Tomas Hruby, Teodor Crivat, Herbert Bos, and Andrew S. Tanenbaum. (2014). On sockets and system calls minimizing context switches for the socket API. In Proceedings TRIOS’14.
Toke Høiland-Jørgensen, Jesper Dangaard Brouer, Daniel Borkmann, John Fastabend, Tom Herbert, David Ahern, and David Miller. 2018. The eXpress data path: fast programmable packet processing in the operating system kernel. In Proceedings CoNEXT ‘18.
Eun Young Jeong, Shinae Woo, Muhammad Jamshed, Haewon Jeong, Sunghwan Ihm, Dongsu Han, and KyoungSoo Park. (2014). mTCP: a highly scalable user-level TCP stack for multicore systems. In Proceedings of NSDI’14.
Xiaofeng Lin, Yu Chen, Xiaodong Li, Junjie Mao, Jiaquan He, Wei Xu, and Yuanchun Shi. (2016). Scalable Kernel TCP Design and Implementation for Short-Lived Connections. In Proceedings ASPLOS ‘16.

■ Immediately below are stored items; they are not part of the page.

/-! ### Requests -/

/-- R24, R70, R90, R127, R154, R166: a read is executed as its port's oldest request, the reply to it carries the
fields that its rule lists, as they stand at the execution, and nothing else of the part changes. R24, R47, R70, R85,
R90, R104, R105, R127, R128, R129, R154, R155, R166, R188: the fields of those replies, in their order. The layout of
the replies beyond R189's order is the model's (notes/assumptions/9.md and 10.md). So are the request for one or all
(51.md), a pending amount beyond 8 bytes (42.md), a measured value or a time beyond the bytes of its kind (65.md and
66.md), the rounding of a time remaining (70.md), the free places of a port's queues (67.md), the codes of a pair
result (46.md), of a turn (57.md), of an output's owner (61.md) and of a port's state (63.md), and the pairing window
of an FQ slot (47.md). -/
def Obligations.ReadsAnswerAndChangeNothing : Prop :=
  (∀ (p : Port) (s u : State) (r : Request) (q : PortRec), u = s.setPort p q →
    (s.ready p 16 r q → r.body = [] → ∃ t, exec (.timeRead p) s = .next t ∧
      s.answered t p r q .done (beBytes 6 s.counter.sec ++ beBytes 8 s.counter.ps ++ beBytes 2 s.counter.frac ++
        beBytes 1 s.tb.state.code ++ beBytes 1 s.tb.grade.code ++ beInt 2 s.tb.utcOffset) ∧
      OnlyChanges [.ports] s t) ∧
    (s.ready p 17 r q → r.body = [] → ∃ t, exec (.stateRead p) s = .next t ∧
      s.answered t p r q .done (u.timebaseBody ++ u.loopBody ++ u.holdBody ++ u.authorityBody) ∧
      OnlyChanges [.ports] s t) ∧
    (∀ i : Slot, s.ready p 34 r q → r.body = [1, BitVec.ofNat 8 i.val] → ∃ t, exec (.refRead p) s = .next t ∧
      s.answered t p r q .done (u.refBody i ++ u.selectorBody) ∧ OnlyChanges [.ports] s t) ∧
    (s.ready p 34 r q → r.body = [0] → ∃ t, exec (.refRead p) s = .next t ∧
      s.answered t p r q .done ((List.finRange 8).flatMap u.refBody ++ u.selectorBody) ∧ OnlyChanges [.ports] s t) ∧
    (∀ n : Nat, s.ready p 49 r q → (r.body = 1 :: beBytes 4 n ∧ 1 ≤ n ∧ n ≤ 64) ∨ (r.body = [0] ∧ n = 64) →
      ∃ t, exec (.historyRead p) s = .next t ∧ s.answered t p r q .done (u.historyBody n) ∧
        OnlyChanges [.ports] s t) ∧
    (∀ i : EntryIx, s.ready p 70 r q → r.body = [1, BitVec.ofNat 8 i.val] → ∃ t, exec (.entryRead p) s = .next t ∧
      s.answered t p r q .done (u.entriesBody [i]) ∧ OnlyChanges [.ports] s t) ∧
    (s.ready p 70 r q → r.body = [0] → ∃ t, exec (.entryRead p) s = .next t ∧
      s.answered t p r q .done (u.entriesBody (List.finRange 64)) ∧ OnlyChanges [.ports] s t) ∧
    (∀ d : DropIx, s.ready p 82 r q → r.body = [1, BitVec.ofNat 8 d.val] → ∃ t, exec (.dropRead p) s = .next t ∧
      s.answered t p r q .done (u.dropBody d) ∧ OnlyChanges [.ports] s t) ∧
    (s.ready p 82 r q → r.body = [0] → ∃ t, exec (.dropRead p) s = .next t ∧
      s.answered t p r q .done ((List.finRange 8).flatMap u.dropBody) ∧ OnlyChanges [.ports] s t) ∧
    ∀ first n : Nat, s.ready p 97 r q → (r.body = [0] ∧ first = 0 ∧ n = 32) ∨
        (r.body = 1 :: beBytes 1 first ∧ first ≤ 31 ∧ n = 32) ∨ (r.body = 2 :: beBytes 4 n ∧ first = 0 ∧ 1 ≤ n ∧ n ≤ 32) ∨
        (r.body = 3 :: beBytes 1 first ++ beBytes 4 n ∧ first ≤ 31 ∧ 1 ≤ n ∧ n ≤ 32) →
      ∃ t, exec (.alarmRead p) s = .next t ∧ OnlyChanges [.ports] s t ∧ s.answered t p r q .done
        (((List.finRange 32).filter (fun i => first ≤ i.val ∧ i.val < first + n)).flatMap (u.alarmBody p) ++
          u.alarmTail p)) ∧
  ∀ (s : State) (p : Port),
    (∃ left : Option Nat, (s.tb.state ≠ .warmup → left = none) ∧
      (∀ d, s.tb.state = .warmup → s.osc.warmup = some d → left = some ((d - s.osc.now + 999999999) / 1000000000)) ∧
      s.timebaseBody = beBytes 1 s.tb.state.code ++ beBytes 1 s.tb.grade.code ++ boolBytes s.tb.traced ++
        optBytes s.tb.episode (fun x => beBytes 1 x.code) ++ optBytes s.tb.heldGrade (fun x => beBytes 1 x.code) ++
        boolBytes s.tb.force ++ optBytes s.tb.pendingStep (fun x => beInt 8 x.amount ++ beBytes 1 x.origin.code ++
          beBytes 6 x.due) ++ beInt 2 s.tb.utcOffset ++
        optBytes s.tb.leap (fun x => beBytes 6 x.effect ++ beInt 2 x.offset) ++ boolBytes s.tb.labelAdoption ++
        boolBytes s.aligned ++ beInt 4 s.tb.yFree ++ beBytes 1 s.osc.judgement.code ++ optBytes left (beBytes 4)) ∧
    s.loopBody = beBytes 1 s.loop.cls ++ beBytes 1 s.lp.trackingClass ++ beBytes 1 s.lp.assistClass ++
      beInt 8 s.loop.integ ++ beInt 4 s.loop.y ++
      optBytes (if s.tb.state = .fault then none else some s.tb.steer) (beInt 4) ++ boolBytes s.loop.freqLimit ++
      beBytes 4 s.loop.lockRun ++ beBytes 4 s.loop.lossRun ++ boolBytes s.loop.firstAcq ++
      optBytes s.loop.lastU (beInt 8) ++ optBytes s.loop.phi0 (beInt 8) ++ beInt 4 s.lp.yMax ++
      beInt 8 s.lp.stepThreshold ++ beBytes 1 s.lp.stepPolicy.code ++ beBytes 4 s.lp.lockThreshold ++
      beBytes 4 s.lp.lossThreshold ∧
    s.holdBody = beBytes 4 s.hold.history.length ++
      optBytes s.hold.history.getLast? (fun x => beInt 4 x.index) ++ boolBytes s.hold.acc.locked ++
      boolBytes s.hold.acc.disturbed ++ optBytes s.hold.episode (fun e => boolBytes e.closed.isSome ++
        optBytes e.closed (fun x => beBytes 1 x.code) ++ readingBytes e.opening ++ beInt 4 e.openingIndex ++
        beBytes 4 e.c ++ beInt 4 e.yH ++ beInt 4 e.drift ++ beInt 4 e.sigma ++ beInt 4 e.te0 ++ beInt 4 e.aging ++
        beInt 4 e.assistUncertainty ++ beBytes 4 e.mH ++ beBytes 4 e.mA ++ beInt 4 e.hee) ++
      beBytes 4 s.hp.guardRecords ++ beBytes 4 s.hp.recordCount ++ beInt 4 s.hp.spreadFloor ++ boolBytes s.hp.drift ++
      beInt 4 s.hp.driftLimit ++ beBytes 4 s.hp.lockNoise ++ beInt 4 s.hp.aging ++ beInt 4 s.hp.assistUncertainty ++
      beBytes 4 s.hp.t1 ++ beBytes 4 s.hp.t2 ++ beBytes 4 s.hp.t3 ++ beBytes 4 s.hold.staging.length ∧
    s.authorityBody = optBytes s.holder (fun x => beBytes 1 x.val) ++ beBytes 1 s.waitList.length ++
      s.waitList.flatMap (fun w => beBytes 1 w.port.val ++ beBytes 1 w.urgency) ++
      (List.finRange 4).flatMap (fun x => boolBytes (s.ports[x]).online ++
        beBytes 4 (8 - (s.ports[x]).shortQueue.length) ++ beBytes 4 (2 - (s.ports[x]).longQueue.length) ++
        beBytes 4 (4 - (s.ports[x]).replies.length)) ∧
    (∀ i : Slot, s.refBody i = beBytes 1 i.val ++ boolBytes (s.refs[i]).enabled ++ beBytes 1 (s.refs[i]).state.code ++
      beBytes 1 (s.refs[i]).score ++ beBytes 4 (s.refs[i]).streak ++
      optBytes (s.refs[i]).holdoff (fun x => beBytes 4 ((x - s.osc.now + 999999999) / 1000000000)) ++
      beBytes 1 (s.refs[i]).k ++
      optBytes (s.refs[i]).qualifiedSince (fun x => beBytes 4 ((s.osc.now - x) / 1000000000)) ++
      beBytes 1 (s.refs[i]).priority ++ optBytes (s.refs[i]).partner (fun x => beBytes 1 x.val) ++
      beBytes 4 (s.refs[i]).pairWindow ++
      optBytes (s.refs[i]).pairSample (fun x => beBytes 6 x.sec ++ beInt 8 x.e) ++
      optBytes (s.refs[i]).pairResult boolBytes ++
      optBytes (s.refs[i]).labelSample (fun x => beBytes 6 x.sec ++ beBytes 6 x.label) ++
      beBytes 1 (s.refs[i]).rankQuality ++
      optBytes (s.refs[i]).candidateSince (fun x => beBytes 4 ((s.osc.now - x) / 1000000000)) ++
      beBytes 4 (s.refs[i]).qualifyTime ++ beBytes 1 (s.refs[i]).threshold ++
      optBytes (s.refs[i]).latest (fun m => beBytes 1 m.slot.val ++ readingBytes m.time ++
        boolBytes (!m.causes.isEmpty) ++ causesBytes m.causes ++ optBytes m.e (beInt 8) ++ optBytes m.u (beInt 8) ++
        optBytes m.labelSec (beBytes 6) ++ optBytes m.quality (beBytes 1) ++
        optBytes m.status (fun x => beBytes 1 x.code) ++ optBytes m.utc (beInt 2) ++
        optBytes m.leap (fun x => beBytes 1 x.code) ++ optBytes m.leapSec (beBytes 6) ++
        optBytes (if m.slot = 0 ∨ m.slot = 1 then some m.straddles else none) boolBytes ++
        optBytes m.phi (beInt 8) ++ optBytes m.freq (beInt 4) ++ optBytes m.count (beBytes 4) ++
        optBytes m.noise (beBytes 4) ++ optBytes m.interval (beBytes 1)) ++
      beBytes 4 (s.refs[i]).goodCount ++ beBytes 4 (s.refs[i]).badCount ++ beBytes 4 (s.refs[i]).conflictCount ++
      s.paramBytes i ++ boolBytes (s.phaseCandidate i) ++ boolBytes (s.assistCandidate i) ++
      (if h : i.val < 2 then beBytes 4 (s.ta[i.val]).stray else [])) ∧
    (∀ i : InputIx, s.paramBytes ⟨i.val, by omega⟩ = beBytes 1 (s.ta[i]).params.edge.code ++
        beInt 8 (s.ta[i]).params.compensation ++ beBytes 4 (s.ta[i]).params.window ++
        beBytes 4 (s.ta[i]).params.jumpLimit ∧
      s.paramBytes ⟨i.val + 2, by omega⟩ = beBytes 4 (s.fq[i]).params.nominal ++ beInt 4 (s.fq[i]).params.accept) ∧
    (∀ x : Port, s.paramBytes ⟨x.val + 4, by omega⟩ =
      beInt 8 (s.ofs[x]).params.noiseLimit ++ beBytes 1 (s.ofs[x]).params.minQuality) ∧
    s.selectorBody = optBytes s.sel.phase (fun x => beBytes 1 x.val) ++ optBytes s.sel.assist (fun x => beBytes 1 x.val) ++
      beBytes 1 s.sel.mode.code ++ beBytes 4 s.sel.wtr ++ optBytes s.sel.force (fun x => beBytes 1 x.val) ∧
    (∀ n : Nat, s.historyBody n = beBytes 4 s.hold.history.length ++
      (s.hold.history.drop (s.hold.history.length - n)).flatMap (fun r => beInt 4 r.index ++ beInt 4 r.mean ++
        beInt 2 r.least ++ beInt 2 r.greatest ++ beBytes 1 r.samples ++ beBytes 1 r.slot ++ beBytes 1 r.cls ++
        beBytes 1 ((if r.disturbed then 1 else 0) + if r.restored then 2 else 0)) ++
      beInt 4 s.tb.minuteIndex ++ boolBytes s.hold.acc.locked ++ boolBytes s.hold.acc.disturbed ++
      beBytes 4 s.hold.acc.count ++
      optBytes (if 1 ≤ s.hold.acc.count then some (s.hold.acc.sum / (s.hold.acc.count : Int)) else none) (beInt 4) ++
      beBytes 4 s.hold.staging.length) ∧
    (∀ l : List EntryIx, s.entriesBody l = l.flatMap s.entryBody ++
      (List.finRange 14).flatMap (fun x => beBytes 1 (portCode (s.outputOwner
        (if h : x.val < 8 then .drop ⟨x.val, h⟩ else .px ⟨x.val - 8, by omega⟩)))) ++
      (List.finRange 6).flatMap (fun x => beBytes 4 (s.px[x]).compensation ++ boolBytes (s.px[x]).until_.isSome) ++
      beBytes 1 s.sched.pointer.val ++
      beBytes 4 (match s.sched.overrunHold with
        | some x => (x - s.osc.now + 999999999) / 1000000000
        | none => 0) ++ beBytes 1 s.sched.gradeUsed.code ++ beBytes 4 s.sched.unitsNow) ∧
    (∀ i : EntryIx, (s.entries[i] = none → s.entryBody i = beBytes 1 i.val ++ beBytes 1 0) ∧
      ∀ e, s.entries[i] = some e → ∃ link, s.entryBody i = beBytes 1 i.val ++ beBytes 1 e.state.code ++
        beBytes 1 e.owner.val ++ beBytes 1 e.fields.kind.code ++ beBytes 1 e.fields.target.code ++ link ++
        optBytes e.fields.width (beBytes 4) ++ optBytes e.fields.squelch (fun x => beBytes 1 x.code) ++
        beBytes 4 e.emitted ++ beBytes 4 e.skipped ++ beBytes 4 e.suppressed ∧
        (∀ period offset start stop, e.fields.link = .anchor period offset start stop →
          link = beBytes 1 0 ++ (beBytes 1 1 ++ beBytes 4 period) ++ (beBytes 1 1 ++ beBytes 4 offset) ++
            optBytes start (beBytes 6) ++ optBytes stop (beBytes 6) ++ [0, 0, 0]) ∧
        ∀ a rel divider phase, e.fields.link = .relative a rel divider phase →
          link = beBytes 1 1 ++ beBytes 1 a.val ++ [0, 0, 0, 0] ++ (beBytes 1 1 ++ beInt 4 rel) ++
            (beBytes 1 1 ++ beBytes 1 divider) ++ (beBytes 1 1 ++ beBytes 1 phase)) ∧
    (∀ (d : DropIx) (r : DropRec) (q : Profile), r = s.drops[d] → q = s.profiles[r.profile] →
      ∃ turn, (r.turn = .isIn → turn = beBytes 1 0) ∧
        (∀ start m limit t1 maxRtt, r.turn = .out start m limit t1 maxRtt → turn = beBytes 1 1 ++
          readingBytes (stampReading start) ++ beBytes 1 (if m = .probe then 0 else 1)) ∧
        s.dropBody d = beBytes 1 (portCode r.owner) ++ boolBytes r.enabled ++ beBytes 1 r.state.code ++
          beBytes 1 r.profile.val ++ optBytes r.expected (beBytes 8) ++ optBytes r.joined (beBytes 8) ++
          optBytes r.refused (beBytes 8) ++ boolBytes r.compact ++ beBytes 1 r.ring.length ++
          r.ring.flatMap (beInt 8) ++ beInt 8 r.delay ++ beBytes 4 r.failRun ++ turn ++ beBytes 4 r.backlog ++
          beBytes 4 r.placed ++ optBytes r.lastFullUpper (beBytes 4) ++ optBytes r.lastFullOffset (beInt 2) ++
          beBytes 4 r.annCounter ++ boolBytes r.stepFlag ++ optBytes r.annTimer (beBytes 4) ++
          optBytes r.probeTimer (beBytes 4) ++ optBytes r.offerTimer (beBytes 4) ++ boolBytes r.probeDue ++
          boolBytes r.offerDue ++ optBytes r.probeDueSince readingBytes ++
          optBytes r.unitStatus (fun x => beBytes 1 x.code) ++
          optBytes r.newestResult (fun x => readingBytes (stampReading x)) ++
          optBytes (if r.probeDue then r.probeDueSince.map (fun x =>
            elapsed x.instant s.counter.instant / 1000000000) else none) (beBytes 4) ++
          [r.offersSent, r.joinsAccepted, r.joinsRefused, r.probesSent, r.validExchanges, r.failNoEcho, r.failCheck,
            r.failRange, r.failWrongReply, r.failContention, r.contentions, r.aborted, r.fullSent, r.shortSent,
            r.unsent].flatMap (beBytes 4) ++
          beBytes 1 q.squelch.code ++ beBytes 4 q.announceInterval ++ beBytes 1 q.fullEvery ++ beInt 8 q.asymmetry ++
          beInt 8 q.fixedDelay ++ beBytes 4 q.tolerance ++ beInt 8 q.maxRtt ++ beBytes 4 q.probeInterval ++
          beBytes 4 q.offerInterval ++ beBytes 4 q.turnLimit) ∧
    (∀ (i : AlarmIx) (a : AlarmRec) (v : View), a = s.alarms[i] → v = s.views[p] →
      ∃ flags left : Nat, flags = (if a.condition then 1 else 0) + (if a.timer.isSome then 2 else 0) +
          (if a.lastRaise.isSome then 4 else 0) + (if a.lastClear.isSome then 8 else 0) +
          (if v.mask.getLsbD i.val then 16 else 0) + (if v.unseen.getLsbD i.val then 32 else 0) ∧
        (a.timer = none → left = 0) ∧ (∀ x, a.timer = some x → left = (x - s.osc.now + 999999) / 1000000) ∧
        s.alarmBody p i = beBytes 1 i.val ++ beBytes 1 flags ++ beBytes 1 a.state.code ++ beBytes 1 a.severity.code ++
          beBytes 1 a.raisePersistence ++ beBytes 2 a.clearPersistence ++ beBytes 4 left ++ beBytes 2 a.raiseCount ++
          [a.lastRaise, a.lastClear].flatMap (fun x => beBytes 6 ((x.map (·.sec)).getD 0) ++
            beBytes 4 ((x.map (·.ps / 1000)).getD 0))) ∧
    s.alarmTail p = boolBytes s.almCrit ++ boolBytes s.almMaj ++ boolBytes (s.views[p]).lineEnable ++
      beBytes 2 (s.views[p]).eventMask.toNat ++ boolBytes (s.views[p]).attn ++
      beBytes 1 (if (s.views[p]).topUnseen < 32 then (s.views[p]).topUnseen else 255)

Aleksey Pesterev, Jacob Strauss, Nickolai Zeldovich, and Robert T. Morris. (2012). Improving network connection locality on multicore systems. In Proceedings of EuroSys ‘12.
Luigi Rizzo. (2012). Netmap: a novel framework for fast packet I/O. In Proceedings of USENIX ATC’12.
Karl Rupp. (2018). 42 Years of Microprocessor Trend Data. https://www.karlrupp.net/2018/02/42-years-of-microprocessor-trend-data/
Livio Soares and Michael Stumm. (2010). FlexSC: Flexible System Call Scheduling with Exception-Less System Calls. In Proceedings of OSDI ‘10.